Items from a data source
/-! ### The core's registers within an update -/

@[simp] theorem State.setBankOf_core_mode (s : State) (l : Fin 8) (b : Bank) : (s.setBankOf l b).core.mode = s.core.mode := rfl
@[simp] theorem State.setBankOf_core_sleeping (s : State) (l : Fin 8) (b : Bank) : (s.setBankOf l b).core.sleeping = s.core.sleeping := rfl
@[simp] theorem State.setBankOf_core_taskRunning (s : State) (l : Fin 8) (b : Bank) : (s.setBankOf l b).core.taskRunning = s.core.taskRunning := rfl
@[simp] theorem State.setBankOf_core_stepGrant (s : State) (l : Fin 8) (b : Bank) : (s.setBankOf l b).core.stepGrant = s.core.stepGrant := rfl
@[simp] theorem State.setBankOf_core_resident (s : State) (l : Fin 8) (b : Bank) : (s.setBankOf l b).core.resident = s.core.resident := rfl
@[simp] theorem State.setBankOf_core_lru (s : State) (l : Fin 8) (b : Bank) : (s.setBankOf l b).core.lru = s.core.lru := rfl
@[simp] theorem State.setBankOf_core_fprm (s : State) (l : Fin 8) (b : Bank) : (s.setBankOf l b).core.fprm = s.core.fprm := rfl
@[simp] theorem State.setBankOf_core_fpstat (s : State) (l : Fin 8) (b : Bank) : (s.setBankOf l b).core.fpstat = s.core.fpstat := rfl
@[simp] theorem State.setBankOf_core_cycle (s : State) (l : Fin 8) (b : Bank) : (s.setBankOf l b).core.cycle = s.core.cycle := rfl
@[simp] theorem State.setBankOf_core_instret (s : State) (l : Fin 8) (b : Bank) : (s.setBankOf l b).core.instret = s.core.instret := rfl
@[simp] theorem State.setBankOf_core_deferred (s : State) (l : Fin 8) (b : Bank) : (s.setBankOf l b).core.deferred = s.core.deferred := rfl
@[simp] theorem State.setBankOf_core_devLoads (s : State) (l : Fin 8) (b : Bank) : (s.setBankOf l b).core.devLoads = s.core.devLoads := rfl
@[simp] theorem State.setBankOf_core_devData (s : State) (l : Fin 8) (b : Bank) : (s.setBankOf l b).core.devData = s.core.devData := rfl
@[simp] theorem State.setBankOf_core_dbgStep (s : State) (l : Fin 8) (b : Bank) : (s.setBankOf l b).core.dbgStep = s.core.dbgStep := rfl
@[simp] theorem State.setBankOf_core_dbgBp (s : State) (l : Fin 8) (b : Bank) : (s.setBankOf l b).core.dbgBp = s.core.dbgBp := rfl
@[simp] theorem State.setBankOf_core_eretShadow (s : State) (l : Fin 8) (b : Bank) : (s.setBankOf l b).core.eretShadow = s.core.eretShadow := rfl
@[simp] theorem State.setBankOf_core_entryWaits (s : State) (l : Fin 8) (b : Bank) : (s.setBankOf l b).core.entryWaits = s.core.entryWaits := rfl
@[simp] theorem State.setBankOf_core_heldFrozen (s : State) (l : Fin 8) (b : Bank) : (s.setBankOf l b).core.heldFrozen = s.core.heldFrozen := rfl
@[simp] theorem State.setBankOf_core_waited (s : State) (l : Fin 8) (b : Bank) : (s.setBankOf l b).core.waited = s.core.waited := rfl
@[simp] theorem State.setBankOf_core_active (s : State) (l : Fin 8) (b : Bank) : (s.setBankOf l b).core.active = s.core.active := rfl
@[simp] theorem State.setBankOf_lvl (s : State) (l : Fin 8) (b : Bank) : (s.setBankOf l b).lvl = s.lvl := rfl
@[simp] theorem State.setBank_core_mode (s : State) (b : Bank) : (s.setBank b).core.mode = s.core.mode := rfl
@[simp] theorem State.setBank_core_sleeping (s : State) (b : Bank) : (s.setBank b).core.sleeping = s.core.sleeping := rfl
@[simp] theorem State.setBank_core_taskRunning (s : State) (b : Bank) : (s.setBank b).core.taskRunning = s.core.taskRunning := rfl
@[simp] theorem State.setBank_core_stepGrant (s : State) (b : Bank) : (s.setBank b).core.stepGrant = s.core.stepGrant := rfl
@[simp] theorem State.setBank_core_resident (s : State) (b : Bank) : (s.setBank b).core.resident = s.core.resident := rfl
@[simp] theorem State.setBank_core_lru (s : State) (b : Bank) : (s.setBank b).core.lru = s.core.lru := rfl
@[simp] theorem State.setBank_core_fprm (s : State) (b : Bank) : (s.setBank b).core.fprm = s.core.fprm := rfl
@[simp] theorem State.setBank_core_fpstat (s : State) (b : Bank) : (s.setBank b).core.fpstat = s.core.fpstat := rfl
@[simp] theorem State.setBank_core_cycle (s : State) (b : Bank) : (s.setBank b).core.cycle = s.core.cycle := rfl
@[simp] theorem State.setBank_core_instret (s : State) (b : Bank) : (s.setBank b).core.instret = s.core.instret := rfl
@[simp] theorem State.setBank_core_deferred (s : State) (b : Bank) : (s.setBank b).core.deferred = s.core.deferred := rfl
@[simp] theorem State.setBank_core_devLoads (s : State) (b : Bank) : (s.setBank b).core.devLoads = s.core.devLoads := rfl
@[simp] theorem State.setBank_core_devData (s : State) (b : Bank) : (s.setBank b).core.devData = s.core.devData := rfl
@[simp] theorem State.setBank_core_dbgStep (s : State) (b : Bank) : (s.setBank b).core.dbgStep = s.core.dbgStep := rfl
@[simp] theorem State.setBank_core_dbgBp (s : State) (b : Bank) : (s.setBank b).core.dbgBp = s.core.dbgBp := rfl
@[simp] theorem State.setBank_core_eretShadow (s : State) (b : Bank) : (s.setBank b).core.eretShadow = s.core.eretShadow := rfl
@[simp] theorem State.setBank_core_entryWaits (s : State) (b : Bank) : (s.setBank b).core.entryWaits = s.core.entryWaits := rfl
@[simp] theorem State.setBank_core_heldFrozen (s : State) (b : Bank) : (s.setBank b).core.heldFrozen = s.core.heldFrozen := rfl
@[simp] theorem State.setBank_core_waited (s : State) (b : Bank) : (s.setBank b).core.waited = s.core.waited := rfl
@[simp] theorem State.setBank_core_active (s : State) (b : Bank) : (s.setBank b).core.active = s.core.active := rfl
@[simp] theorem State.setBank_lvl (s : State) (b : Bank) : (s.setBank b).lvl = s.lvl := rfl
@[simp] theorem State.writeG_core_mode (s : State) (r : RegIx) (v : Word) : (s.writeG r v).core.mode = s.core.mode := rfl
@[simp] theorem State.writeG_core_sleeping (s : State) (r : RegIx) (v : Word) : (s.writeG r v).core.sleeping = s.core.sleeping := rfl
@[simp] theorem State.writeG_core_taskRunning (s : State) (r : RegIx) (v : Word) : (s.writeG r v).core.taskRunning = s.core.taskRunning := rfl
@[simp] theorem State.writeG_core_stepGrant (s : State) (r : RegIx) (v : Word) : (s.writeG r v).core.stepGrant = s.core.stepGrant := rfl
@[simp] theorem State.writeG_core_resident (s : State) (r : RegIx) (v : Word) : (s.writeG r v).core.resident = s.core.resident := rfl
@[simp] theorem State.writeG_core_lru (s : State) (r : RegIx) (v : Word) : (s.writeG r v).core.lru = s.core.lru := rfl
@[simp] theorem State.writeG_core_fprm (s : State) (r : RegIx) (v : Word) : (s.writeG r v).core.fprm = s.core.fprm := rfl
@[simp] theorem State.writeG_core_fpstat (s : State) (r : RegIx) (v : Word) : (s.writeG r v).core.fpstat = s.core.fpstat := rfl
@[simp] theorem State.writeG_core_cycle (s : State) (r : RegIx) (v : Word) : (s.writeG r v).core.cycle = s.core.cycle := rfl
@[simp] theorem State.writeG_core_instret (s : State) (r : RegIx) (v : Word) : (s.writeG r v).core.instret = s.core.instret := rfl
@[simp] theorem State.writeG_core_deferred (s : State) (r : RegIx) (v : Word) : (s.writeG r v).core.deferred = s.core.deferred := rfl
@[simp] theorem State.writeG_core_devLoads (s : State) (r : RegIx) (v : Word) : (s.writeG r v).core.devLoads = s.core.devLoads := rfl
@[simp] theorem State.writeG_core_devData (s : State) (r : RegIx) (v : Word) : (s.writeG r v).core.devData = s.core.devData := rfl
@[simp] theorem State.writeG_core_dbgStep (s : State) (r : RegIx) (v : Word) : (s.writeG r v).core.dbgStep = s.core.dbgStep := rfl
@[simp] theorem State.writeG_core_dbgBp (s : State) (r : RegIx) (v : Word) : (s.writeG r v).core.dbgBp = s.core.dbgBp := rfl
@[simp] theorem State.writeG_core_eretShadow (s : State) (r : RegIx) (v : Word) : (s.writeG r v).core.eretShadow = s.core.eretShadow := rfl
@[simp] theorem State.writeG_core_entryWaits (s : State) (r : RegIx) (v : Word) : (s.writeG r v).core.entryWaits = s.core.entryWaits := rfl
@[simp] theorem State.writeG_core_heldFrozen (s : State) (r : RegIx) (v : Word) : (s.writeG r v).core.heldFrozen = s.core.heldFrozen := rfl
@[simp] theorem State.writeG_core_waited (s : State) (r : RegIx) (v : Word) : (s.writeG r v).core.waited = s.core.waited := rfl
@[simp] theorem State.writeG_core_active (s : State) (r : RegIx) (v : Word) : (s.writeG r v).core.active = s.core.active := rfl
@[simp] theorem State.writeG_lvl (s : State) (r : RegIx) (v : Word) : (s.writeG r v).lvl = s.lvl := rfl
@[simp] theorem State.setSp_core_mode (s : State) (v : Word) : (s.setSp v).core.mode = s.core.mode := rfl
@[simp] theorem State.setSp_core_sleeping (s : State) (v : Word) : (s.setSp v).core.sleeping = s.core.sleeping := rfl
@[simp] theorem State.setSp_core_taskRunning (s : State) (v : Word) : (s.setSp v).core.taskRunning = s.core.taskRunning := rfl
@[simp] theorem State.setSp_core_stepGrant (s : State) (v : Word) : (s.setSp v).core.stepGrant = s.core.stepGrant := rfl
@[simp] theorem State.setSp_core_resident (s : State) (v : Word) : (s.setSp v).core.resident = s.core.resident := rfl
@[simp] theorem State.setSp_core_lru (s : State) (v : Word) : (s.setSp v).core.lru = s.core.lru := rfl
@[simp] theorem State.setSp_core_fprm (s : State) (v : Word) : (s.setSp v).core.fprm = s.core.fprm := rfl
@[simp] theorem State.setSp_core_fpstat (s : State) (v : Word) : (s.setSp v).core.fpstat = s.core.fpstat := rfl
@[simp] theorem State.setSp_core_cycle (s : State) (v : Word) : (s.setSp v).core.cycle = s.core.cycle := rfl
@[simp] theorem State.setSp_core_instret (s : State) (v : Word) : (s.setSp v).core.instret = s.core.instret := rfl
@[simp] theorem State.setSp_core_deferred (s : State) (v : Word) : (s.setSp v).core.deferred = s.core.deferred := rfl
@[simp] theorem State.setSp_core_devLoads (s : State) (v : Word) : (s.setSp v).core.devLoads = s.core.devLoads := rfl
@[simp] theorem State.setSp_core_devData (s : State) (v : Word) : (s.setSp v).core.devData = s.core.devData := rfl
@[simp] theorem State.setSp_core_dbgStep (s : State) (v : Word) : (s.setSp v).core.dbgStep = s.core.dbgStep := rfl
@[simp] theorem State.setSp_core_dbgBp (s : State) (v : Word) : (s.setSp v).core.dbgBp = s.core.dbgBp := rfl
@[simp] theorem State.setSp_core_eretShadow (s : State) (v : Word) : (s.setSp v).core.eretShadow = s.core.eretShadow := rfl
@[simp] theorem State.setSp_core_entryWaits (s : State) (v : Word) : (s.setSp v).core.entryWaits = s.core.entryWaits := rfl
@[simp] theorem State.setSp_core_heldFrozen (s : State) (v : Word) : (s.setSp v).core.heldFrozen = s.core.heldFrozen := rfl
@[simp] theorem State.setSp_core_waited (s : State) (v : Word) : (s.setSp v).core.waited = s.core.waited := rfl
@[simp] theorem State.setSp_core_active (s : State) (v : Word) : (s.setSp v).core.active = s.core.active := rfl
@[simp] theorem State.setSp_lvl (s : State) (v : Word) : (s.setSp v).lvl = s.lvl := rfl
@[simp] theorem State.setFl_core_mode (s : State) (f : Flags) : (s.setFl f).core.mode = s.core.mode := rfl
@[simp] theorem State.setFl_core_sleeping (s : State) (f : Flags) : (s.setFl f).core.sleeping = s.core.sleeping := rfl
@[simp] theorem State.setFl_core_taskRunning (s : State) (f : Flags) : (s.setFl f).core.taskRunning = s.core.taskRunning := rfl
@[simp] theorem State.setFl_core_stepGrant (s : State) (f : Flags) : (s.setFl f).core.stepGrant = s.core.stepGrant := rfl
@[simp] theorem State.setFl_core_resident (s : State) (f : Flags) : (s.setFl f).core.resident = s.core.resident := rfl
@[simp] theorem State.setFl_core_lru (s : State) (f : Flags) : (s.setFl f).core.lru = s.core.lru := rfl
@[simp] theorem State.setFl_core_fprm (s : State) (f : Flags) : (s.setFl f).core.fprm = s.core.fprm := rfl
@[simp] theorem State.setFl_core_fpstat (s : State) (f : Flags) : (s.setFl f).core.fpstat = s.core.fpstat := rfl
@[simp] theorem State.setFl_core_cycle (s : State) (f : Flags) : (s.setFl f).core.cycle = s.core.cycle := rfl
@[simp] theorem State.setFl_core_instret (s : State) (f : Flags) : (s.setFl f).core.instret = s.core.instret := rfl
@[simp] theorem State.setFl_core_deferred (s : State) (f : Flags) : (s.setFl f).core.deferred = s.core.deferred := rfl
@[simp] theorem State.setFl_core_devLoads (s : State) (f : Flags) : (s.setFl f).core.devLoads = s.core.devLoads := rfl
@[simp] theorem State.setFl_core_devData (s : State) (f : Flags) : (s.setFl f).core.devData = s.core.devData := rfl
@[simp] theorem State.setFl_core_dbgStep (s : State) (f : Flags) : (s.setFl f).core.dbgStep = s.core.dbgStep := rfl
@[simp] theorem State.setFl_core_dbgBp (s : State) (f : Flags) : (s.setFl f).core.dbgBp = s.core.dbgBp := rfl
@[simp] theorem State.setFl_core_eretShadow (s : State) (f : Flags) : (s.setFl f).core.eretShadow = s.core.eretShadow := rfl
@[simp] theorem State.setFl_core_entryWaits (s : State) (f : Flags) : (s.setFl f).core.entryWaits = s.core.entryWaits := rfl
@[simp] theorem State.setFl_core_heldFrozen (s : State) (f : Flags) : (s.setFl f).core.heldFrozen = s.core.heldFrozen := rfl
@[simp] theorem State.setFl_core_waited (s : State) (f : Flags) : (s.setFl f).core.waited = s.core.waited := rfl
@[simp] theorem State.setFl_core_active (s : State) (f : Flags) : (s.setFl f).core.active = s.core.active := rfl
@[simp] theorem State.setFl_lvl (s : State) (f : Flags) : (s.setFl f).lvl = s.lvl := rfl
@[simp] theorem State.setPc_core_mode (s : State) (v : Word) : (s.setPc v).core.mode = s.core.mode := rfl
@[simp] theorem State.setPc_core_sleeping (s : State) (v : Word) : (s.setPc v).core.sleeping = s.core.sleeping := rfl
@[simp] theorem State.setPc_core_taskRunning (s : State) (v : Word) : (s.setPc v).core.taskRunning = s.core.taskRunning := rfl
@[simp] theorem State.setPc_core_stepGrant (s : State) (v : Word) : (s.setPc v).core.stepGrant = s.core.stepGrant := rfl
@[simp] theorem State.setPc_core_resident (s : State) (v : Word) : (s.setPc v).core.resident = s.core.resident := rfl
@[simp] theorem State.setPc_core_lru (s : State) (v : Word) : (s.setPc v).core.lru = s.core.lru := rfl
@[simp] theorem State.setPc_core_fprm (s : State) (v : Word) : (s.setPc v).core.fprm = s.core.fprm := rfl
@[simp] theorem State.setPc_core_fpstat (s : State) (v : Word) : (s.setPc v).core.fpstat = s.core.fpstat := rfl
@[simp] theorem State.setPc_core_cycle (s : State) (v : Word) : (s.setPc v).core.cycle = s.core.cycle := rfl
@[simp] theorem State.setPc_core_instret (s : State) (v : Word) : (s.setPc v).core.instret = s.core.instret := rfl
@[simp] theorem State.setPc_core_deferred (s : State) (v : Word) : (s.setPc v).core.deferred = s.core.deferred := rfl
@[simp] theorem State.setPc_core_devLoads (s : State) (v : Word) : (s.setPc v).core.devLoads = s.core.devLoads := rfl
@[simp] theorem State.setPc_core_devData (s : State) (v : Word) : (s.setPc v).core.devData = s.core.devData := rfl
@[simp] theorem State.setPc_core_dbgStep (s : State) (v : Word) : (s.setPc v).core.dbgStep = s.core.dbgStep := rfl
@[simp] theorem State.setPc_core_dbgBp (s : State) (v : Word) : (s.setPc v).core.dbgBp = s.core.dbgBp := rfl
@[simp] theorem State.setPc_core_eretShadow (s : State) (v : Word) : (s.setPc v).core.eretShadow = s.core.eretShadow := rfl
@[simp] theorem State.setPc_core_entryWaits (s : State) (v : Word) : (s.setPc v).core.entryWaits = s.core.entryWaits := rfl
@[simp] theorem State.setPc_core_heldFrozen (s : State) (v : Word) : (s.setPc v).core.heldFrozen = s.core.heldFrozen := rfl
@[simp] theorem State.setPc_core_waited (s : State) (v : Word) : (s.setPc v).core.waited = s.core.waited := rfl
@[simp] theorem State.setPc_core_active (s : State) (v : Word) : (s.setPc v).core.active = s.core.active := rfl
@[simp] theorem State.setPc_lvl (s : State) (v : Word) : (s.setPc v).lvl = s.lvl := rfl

Exercise description
Copy the stretch of the records above that runs from the line with "(s.setBank b).core.fpstat = s.core.fpstat := rfl" through the line with "(s.setBank b).core.dbgStep = s.core.dbgStep := rfl". Both end lines belong in the copy, and nothing else does.

Solution for this task
@[simp] theorem State.setBank_core_fpstat (s : State) (b : Bank) : (s.setBank b).core.fpstat = s.core.fpstat := rfl
@[simp] theorem State.setBank_core_cycle (s : State) (b : Bank) : (s.setBank b).core.cycle = s.core.cycle := rfl
@[simp] theorem State.setBank_core_instret (s : State) (b : Bank) : (s.setBank b).core.instret = s.core.instret := rfl
@[simp] theorem State.setBank_core_deferred (s : State) (b : Bank) : (s.setBank b).core.deferred = s.core.deferred := rfl
@[simp] theorem State.setBank_core_devLoads (s : State) (b : Bank) : (s.setBank b).core.devLoads = s.core.devLoads := rfl
@[simp] theorem State.setBank_core_devData (s : State) (b : Bank) : (s.setBank b).core.devData = s.core.devData := rfl
@[simp] theorem State.setBank_core_dbgStep (s : State) (b : Bank) : (s.setBank b).core.dbgStep = s.core.dbgStep := rfl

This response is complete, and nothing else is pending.